TASK DIRECTIONS: Only some lines are wanted. Transcribe, exactly, the lines below from the line with "is the spec's" up to and including the line with "same glyph. -/".

--- START ---

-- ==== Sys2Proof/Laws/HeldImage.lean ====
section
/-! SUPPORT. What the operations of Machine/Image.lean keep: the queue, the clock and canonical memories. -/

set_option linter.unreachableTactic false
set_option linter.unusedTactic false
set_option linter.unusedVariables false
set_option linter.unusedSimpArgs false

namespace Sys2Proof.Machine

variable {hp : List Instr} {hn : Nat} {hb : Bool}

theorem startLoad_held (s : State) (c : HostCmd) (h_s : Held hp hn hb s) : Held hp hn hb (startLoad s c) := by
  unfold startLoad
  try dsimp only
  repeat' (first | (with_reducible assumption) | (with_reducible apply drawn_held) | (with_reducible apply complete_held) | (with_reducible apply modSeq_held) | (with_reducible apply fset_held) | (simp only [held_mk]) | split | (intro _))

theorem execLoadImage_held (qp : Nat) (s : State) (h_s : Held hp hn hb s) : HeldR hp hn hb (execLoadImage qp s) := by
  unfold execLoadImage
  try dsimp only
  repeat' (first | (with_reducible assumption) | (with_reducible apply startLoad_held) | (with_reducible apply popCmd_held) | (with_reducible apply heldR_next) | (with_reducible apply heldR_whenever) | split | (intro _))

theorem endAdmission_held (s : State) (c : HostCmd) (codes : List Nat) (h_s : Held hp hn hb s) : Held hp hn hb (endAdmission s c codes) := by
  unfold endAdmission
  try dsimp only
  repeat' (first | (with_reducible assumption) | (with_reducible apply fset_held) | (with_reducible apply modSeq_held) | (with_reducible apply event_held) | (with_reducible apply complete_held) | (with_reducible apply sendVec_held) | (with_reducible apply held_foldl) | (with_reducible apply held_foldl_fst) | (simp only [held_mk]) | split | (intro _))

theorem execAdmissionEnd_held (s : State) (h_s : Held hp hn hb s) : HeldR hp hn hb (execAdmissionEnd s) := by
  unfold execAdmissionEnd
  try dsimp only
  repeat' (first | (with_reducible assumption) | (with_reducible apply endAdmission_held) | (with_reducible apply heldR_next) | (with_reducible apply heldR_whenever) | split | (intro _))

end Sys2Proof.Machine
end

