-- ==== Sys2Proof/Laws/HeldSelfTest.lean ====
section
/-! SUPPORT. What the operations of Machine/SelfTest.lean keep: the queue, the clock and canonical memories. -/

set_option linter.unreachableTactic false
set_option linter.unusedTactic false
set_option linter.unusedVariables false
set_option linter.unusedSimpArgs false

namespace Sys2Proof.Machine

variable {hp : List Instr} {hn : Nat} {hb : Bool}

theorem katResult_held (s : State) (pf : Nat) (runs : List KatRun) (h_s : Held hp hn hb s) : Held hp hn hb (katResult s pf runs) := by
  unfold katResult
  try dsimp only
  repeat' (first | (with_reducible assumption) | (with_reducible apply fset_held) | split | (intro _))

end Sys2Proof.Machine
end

--- END ---
--- START ---

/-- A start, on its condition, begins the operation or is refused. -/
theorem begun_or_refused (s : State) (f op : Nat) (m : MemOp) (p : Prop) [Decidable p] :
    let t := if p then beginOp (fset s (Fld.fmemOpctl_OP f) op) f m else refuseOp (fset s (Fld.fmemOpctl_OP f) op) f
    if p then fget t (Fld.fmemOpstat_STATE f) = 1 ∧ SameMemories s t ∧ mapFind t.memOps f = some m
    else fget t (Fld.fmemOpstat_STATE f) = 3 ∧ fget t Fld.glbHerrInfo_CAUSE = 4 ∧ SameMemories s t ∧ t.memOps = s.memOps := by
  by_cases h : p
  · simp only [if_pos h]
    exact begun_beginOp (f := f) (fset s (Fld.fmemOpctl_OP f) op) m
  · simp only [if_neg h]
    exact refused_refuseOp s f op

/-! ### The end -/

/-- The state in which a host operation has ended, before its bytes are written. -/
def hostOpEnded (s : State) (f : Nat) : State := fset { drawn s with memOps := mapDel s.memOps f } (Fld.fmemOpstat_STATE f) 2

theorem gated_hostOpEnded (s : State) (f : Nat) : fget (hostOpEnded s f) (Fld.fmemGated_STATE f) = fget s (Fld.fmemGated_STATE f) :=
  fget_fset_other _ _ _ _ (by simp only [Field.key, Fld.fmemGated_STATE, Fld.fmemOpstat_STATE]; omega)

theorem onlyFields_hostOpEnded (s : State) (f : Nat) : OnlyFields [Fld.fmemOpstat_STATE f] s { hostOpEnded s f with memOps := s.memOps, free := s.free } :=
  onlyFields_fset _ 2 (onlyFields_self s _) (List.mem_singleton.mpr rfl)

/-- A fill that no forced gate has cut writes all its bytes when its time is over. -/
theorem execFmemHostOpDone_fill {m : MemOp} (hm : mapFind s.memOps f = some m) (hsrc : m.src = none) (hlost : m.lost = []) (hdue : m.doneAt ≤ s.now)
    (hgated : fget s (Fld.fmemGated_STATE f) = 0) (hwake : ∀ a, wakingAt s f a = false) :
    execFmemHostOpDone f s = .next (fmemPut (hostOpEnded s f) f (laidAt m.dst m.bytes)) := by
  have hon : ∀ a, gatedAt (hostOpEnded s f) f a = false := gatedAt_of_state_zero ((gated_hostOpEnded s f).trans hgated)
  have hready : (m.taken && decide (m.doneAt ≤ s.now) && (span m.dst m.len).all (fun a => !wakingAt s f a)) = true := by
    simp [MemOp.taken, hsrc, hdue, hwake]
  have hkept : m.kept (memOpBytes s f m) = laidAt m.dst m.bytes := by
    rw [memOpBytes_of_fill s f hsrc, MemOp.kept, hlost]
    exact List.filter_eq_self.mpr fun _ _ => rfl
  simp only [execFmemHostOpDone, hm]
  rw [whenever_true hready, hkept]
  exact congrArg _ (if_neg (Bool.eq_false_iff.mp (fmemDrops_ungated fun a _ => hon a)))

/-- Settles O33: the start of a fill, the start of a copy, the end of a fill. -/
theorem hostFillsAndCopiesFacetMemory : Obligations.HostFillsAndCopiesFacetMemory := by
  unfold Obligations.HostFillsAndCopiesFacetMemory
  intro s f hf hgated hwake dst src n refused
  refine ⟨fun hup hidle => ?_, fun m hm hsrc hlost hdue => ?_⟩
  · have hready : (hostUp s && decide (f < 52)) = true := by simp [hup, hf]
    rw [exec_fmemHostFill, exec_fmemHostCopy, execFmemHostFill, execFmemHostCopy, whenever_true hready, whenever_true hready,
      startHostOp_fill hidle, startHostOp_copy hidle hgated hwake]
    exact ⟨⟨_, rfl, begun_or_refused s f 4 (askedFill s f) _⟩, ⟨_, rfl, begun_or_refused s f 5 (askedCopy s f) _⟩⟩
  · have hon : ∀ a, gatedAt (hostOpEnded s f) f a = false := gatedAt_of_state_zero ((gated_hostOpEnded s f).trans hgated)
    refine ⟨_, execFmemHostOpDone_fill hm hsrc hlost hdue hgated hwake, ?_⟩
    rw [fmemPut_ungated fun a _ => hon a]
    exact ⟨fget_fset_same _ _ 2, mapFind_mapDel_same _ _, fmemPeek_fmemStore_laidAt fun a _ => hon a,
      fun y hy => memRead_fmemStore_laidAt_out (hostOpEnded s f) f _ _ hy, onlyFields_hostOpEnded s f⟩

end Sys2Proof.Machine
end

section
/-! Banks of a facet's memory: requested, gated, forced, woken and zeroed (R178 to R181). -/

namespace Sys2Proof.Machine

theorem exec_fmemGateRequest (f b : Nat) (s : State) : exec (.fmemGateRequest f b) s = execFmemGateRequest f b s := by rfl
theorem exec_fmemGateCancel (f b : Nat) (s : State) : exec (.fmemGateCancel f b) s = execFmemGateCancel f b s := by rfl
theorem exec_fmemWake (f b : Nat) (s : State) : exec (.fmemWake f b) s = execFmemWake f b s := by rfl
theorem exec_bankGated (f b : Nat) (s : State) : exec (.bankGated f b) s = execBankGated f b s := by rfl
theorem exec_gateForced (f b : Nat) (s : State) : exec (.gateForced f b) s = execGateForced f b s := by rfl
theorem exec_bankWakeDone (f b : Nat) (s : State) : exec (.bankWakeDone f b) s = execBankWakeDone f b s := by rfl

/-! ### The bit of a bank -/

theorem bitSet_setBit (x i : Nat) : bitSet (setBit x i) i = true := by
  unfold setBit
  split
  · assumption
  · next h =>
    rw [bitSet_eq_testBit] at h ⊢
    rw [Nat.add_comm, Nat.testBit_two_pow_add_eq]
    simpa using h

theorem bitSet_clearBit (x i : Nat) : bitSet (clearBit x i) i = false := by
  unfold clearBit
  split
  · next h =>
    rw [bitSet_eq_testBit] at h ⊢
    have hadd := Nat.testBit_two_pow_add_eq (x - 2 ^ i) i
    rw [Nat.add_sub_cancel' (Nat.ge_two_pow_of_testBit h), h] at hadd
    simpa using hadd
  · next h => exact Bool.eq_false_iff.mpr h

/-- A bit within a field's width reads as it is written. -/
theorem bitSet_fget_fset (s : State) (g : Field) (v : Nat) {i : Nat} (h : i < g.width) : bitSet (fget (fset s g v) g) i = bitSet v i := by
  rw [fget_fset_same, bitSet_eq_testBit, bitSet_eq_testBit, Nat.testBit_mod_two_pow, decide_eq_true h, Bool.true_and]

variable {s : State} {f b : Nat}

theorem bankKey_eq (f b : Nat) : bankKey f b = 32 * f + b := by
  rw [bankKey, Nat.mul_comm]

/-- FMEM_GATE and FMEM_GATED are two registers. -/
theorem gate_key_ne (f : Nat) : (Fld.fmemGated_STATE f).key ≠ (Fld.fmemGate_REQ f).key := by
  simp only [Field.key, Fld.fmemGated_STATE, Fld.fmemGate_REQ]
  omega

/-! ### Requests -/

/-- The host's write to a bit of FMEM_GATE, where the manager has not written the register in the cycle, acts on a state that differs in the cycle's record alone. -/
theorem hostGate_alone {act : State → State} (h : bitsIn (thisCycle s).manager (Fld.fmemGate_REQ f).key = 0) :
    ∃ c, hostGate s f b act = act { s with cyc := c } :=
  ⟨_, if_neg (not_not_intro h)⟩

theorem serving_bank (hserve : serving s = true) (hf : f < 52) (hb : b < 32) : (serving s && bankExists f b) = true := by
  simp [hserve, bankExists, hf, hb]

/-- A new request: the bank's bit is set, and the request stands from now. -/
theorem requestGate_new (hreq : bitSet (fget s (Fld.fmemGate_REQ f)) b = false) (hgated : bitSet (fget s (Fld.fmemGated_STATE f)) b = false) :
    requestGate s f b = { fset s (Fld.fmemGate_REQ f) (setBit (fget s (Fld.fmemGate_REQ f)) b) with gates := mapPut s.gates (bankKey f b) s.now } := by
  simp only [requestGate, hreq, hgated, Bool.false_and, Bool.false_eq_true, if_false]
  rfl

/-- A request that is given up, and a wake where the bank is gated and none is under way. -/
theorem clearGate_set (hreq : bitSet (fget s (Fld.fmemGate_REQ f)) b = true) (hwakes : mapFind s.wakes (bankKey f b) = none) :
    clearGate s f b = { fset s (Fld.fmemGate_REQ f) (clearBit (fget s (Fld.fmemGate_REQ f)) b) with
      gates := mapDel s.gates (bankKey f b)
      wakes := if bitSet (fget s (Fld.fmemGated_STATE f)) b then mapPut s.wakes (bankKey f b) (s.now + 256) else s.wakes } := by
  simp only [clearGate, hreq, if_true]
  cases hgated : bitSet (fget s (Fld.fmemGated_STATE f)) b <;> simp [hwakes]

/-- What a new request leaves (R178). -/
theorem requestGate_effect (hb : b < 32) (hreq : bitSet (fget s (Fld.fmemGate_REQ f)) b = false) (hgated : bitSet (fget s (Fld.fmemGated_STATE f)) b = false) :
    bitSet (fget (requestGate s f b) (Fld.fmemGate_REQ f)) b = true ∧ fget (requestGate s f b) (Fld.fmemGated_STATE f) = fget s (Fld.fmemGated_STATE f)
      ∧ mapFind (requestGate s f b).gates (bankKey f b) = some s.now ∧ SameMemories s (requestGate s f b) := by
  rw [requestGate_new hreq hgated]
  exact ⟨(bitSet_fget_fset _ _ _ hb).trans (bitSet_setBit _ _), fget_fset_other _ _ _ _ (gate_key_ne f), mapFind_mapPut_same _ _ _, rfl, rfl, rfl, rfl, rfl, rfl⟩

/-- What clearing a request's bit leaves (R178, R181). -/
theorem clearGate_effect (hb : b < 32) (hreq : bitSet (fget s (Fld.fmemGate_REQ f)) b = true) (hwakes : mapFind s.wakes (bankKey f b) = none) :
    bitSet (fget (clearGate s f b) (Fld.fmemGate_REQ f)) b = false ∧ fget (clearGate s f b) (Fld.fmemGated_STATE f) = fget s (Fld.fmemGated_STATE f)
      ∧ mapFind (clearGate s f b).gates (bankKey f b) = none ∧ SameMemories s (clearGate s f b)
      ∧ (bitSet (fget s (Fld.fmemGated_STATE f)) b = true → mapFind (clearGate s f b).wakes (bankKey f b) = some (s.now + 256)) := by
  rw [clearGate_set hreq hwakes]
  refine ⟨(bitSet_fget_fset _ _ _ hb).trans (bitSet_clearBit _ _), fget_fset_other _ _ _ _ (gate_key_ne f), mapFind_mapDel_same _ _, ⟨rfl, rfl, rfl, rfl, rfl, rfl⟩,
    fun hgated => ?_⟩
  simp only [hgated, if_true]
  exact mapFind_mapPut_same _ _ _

--- END ---
--- START ---

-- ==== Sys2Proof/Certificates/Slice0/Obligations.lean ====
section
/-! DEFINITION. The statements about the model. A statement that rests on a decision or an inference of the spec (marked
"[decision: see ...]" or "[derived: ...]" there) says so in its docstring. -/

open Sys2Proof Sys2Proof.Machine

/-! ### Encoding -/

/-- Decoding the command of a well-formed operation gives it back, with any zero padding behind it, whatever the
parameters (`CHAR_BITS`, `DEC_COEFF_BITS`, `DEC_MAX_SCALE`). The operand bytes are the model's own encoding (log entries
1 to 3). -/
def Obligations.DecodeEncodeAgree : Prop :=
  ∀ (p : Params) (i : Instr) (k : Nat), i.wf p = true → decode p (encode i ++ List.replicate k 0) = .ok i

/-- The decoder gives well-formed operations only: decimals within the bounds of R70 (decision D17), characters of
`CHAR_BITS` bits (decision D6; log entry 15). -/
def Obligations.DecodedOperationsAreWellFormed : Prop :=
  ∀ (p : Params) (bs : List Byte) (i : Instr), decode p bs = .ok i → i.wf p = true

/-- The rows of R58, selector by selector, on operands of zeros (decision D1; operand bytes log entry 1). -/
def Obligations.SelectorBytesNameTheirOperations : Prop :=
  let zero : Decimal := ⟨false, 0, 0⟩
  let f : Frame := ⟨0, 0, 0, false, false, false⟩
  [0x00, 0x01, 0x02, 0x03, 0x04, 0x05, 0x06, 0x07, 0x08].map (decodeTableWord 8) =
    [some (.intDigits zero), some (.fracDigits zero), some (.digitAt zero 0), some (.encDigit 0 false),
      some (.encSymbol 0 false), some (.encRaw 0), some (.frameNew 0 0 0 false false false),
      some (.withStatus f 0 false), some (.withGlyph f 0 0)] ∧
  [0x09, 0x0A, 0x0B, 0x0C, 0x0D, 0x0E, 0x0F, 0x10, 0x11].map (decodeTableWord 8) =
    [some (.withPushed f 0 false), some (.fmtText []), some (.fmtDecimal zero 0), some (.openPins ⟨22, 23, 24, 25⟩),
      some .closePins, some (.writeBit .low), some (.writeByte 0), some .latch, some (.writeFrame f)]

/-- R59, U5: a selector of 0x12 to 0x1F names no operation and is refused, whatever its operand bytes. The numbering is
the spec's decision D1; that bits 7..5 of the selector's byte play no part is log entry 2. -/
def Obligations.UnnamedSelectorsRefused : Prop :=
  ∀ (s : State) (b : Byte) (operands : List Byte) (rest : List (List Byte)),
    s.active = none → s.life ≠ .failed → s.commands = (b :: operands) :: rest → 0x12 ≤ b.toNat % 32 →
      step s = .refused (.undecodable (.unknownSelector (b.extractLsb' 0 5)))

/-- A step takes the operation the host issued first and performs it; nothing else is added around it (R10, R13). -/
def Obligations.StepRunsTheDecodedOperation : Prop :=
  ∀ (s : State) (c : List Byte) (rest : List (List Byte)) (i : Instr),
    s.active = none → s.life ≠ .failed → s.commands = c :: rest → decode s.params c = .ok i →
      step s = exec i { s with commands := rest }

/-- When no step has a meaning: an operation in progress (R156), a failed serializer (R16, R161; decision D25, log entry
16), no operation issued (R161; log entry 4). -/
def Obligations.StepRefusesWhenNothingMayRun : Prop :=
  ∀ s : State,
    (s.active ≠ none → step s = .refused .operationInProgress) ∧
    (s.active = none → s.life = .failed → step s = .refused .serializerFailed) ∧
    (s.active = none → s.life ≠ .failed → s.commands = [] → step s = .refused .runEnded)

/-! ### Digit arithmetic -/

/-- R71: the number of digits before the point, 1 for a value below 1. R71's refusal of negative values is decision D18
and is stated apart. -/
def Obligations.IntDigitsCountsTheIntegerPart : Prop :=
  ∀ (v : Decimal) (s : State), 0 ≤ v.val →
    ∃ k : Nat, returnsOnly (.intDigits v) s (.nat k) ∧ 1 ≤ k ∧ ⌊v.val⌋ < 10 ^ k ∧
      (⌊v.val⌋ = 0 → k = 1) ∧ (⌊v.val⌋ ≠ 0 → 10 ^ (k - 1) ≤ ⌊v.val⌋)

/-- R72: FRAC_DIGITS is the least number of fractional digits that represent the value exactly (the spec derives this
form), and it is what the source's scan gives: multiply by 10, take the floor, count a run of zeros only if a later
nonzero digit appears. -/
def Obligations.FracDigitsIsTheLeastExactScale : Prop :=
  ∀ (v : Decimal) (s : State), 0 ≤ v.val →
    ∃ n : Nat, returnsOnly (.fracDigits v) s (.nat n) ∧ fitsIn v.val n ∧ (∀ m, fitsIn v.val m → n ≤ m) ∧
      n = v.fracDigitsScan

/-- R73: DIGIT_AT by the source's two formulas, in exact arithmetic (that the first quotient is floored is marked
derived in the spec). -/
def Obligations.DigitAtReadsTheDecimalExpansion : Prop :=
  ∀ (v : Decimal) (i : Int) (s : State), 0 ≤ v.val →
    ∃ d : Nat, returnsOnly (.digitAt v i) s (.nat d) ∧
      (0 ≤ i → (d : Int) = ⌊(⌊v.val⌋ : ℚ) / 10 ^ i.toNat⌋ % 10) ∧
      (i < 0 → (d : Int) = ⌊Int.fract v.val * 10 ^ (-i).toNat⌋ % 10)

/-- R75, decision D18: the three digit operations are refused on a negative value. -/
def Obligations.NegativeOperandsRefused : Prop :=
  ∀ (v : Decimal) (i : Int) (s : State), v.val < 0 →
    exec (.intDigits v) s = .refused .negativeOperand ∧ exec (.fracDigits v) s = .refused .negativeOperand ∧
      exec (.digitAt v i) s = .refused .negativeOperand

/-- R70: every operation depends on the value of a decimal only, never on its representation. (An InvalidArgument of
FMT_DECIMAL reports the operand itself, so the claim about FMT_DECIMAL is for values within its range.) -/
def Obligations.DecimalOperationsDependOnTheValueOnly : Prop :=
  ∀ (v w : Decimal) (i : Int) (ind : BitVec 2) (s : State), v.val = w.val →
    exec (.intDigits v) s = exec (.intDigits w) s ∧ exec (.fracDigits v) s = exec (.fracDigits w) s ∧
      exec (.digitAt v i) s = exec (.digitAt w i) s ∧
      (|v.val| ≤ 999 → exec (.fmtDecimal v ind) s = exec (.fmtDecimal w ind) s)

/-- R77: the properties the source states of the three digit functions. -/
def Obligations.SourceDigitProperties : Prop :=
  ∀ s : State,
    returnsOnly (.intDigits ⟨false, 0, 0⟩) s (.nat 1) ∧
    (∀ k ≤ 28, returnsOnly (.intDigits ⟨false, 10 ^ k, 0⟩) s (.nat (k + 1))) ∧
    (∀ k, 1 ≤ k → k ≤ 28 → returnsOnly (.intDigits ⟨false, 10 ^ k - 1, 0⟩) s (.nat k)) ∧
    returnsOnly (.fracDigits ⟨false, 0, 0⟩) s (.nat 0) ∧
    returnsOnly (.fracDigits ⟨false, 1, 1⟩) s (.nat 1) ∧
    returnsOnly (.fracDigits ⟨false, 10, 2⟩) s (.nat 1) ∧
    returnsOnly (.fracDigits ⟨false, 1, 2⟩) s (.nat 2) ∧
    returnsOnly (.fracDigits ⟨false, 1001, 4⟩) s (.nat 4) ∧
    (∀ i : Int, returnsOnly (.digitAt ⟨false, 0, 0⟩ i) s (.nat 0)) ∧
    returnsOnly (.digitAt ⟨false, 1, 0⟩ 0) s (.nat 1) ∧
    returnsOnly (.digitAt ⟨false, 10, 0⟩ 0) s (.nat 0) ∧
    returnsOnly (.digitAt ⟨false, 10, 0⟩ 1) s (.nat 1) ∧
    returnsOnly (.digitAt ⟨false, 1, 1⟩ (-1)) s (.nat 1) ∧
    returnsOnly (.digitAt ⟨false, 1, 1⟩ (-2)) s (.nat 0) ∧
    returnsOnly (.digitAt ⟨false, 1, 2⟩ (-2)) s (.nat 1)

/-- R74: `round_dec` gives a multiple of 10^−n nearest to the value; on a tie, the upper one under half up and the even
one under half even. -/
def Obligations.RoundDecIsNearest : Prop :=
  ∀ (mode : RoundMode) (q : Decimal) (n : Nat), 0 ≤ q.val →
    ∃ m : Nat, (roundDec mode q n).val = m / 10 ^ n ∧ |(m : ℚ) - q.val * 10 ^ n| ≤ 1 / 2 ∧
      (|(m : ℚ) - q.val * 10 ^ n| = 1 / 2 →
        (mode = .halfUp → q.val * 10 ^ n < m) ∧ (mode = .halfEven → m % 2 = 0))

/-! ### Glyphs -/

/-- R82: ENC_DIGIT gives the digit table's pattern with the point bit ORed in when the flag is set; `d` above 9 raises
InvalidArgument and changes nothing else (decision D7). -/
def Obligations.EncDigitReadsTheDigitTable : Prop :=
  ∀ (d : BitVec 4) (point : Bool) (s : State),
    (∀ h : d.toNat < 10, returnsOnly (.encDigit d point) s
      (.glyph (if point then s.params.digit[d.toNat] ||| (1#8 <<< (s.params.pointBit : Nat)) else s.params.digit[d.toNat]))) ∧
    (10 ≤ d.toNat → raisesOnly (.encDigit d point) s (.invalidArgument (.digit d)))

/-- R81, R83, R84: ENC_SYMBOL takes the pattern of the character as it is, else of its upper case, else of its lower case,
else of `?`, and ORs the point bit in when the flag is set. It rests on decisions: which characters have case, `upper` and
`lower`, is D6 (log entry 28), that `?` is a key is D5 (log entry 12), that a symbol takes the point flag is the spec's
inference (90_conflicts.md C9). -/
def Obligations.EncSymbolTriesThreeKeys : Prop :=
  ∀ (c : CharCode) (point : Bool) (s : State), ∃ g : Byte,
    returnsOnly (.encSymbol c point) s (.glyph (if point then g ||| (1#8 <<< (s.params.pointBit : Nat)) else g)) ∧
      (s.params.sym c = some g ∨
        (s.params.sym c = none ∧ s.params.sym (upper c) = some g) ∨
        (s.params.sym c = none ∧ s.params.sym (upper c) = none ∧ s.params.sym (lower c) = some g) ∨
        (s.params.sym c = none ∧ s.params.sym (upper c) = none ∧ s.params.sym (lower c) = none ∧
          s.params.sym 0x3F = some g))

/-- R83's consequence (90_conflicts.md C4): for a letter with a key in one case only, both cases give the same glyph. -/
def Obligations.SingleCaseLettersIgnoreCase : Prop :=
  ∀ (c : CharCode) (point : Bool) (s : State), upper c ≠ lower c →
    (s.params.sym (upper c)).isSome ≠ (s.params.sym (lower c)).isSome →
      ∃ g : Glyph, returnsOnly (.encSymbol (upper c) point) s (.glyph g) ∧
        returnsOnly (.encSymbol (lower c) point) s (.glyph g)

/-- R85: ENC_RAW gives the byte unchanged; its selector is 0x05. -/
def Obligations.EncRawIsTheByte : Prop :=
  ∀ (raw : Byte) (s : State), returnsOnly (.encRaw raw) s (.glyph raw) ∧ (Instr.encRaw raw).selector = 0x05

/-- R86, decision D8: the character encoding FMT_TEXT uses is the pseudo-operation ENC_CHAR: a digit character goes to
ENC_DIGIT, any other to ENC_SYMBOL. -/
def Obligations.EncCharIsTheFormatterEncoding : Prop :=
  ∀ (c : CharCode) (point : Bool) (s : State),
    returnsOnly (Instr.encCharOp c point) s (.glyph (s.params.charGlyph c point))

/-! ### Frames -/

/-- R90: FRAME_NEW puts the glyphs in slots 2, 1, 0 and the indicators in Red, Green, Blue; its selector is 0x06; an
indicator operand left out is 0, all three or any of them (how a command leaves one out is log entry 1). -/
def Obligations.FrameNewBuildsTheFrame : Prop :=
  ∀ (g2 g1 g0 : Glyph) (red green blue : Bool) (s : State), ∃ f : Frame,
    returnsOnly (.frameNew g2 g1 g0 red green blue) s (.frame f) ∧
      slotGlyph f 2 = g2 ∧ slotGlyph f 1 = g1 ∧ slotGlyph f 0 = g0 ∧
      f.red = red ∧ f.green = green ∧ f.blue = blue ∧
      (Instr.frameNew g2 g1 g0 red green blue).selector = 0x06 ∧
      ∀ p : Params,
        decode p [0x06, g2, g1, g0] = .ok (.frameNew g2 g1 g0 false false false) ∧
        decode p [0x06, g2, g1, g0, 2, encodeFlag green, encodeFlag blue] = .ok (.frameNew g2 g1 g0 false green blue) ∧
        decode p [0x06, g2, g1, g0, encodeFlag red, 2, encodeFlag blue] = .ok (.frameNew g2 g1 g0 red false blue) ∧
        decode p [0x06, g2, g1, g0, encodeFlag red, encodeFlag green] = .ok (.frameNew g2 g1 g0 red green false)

--- END ---

SOLUTION:
`lower`, is D6 (log entry 28), that `?` is a key is D5 (log entry 12), that a symbol takes the point flag is the spec's
inference (90_conflicts.md C9). -/
def Obligations.EncSymbolTriesThreeKeys : Prop :=
  ∀ (c : CharCode) (point : Bool) (s : State), ∃ g : Byte,
    returnsOnly (.encSymbol c point) s (.glyph (if point then g ||| (1#8 <<< (s.params.pointBit : Nat)) else g)) ∧
      (s.params.sym c = some g ∨
        (s.params.sym c = none ∧ s.params.sym (upper c) = some g) ∨
        (s.params.sym c = none ∧ s.params.sym (upper c) = none ∧ s.params.sym (lower c) = some g) ∨
        (s.params.sym c = none ∧ s.params.sym (upper c) = none ∧ s.params.sym (lower c) = none ∧
          s.params.sym 0x3F = some g))

/-- R83's consequence (90_conflicts.md C4): for a letter with a key in one case only, both cases give the same glyph. -/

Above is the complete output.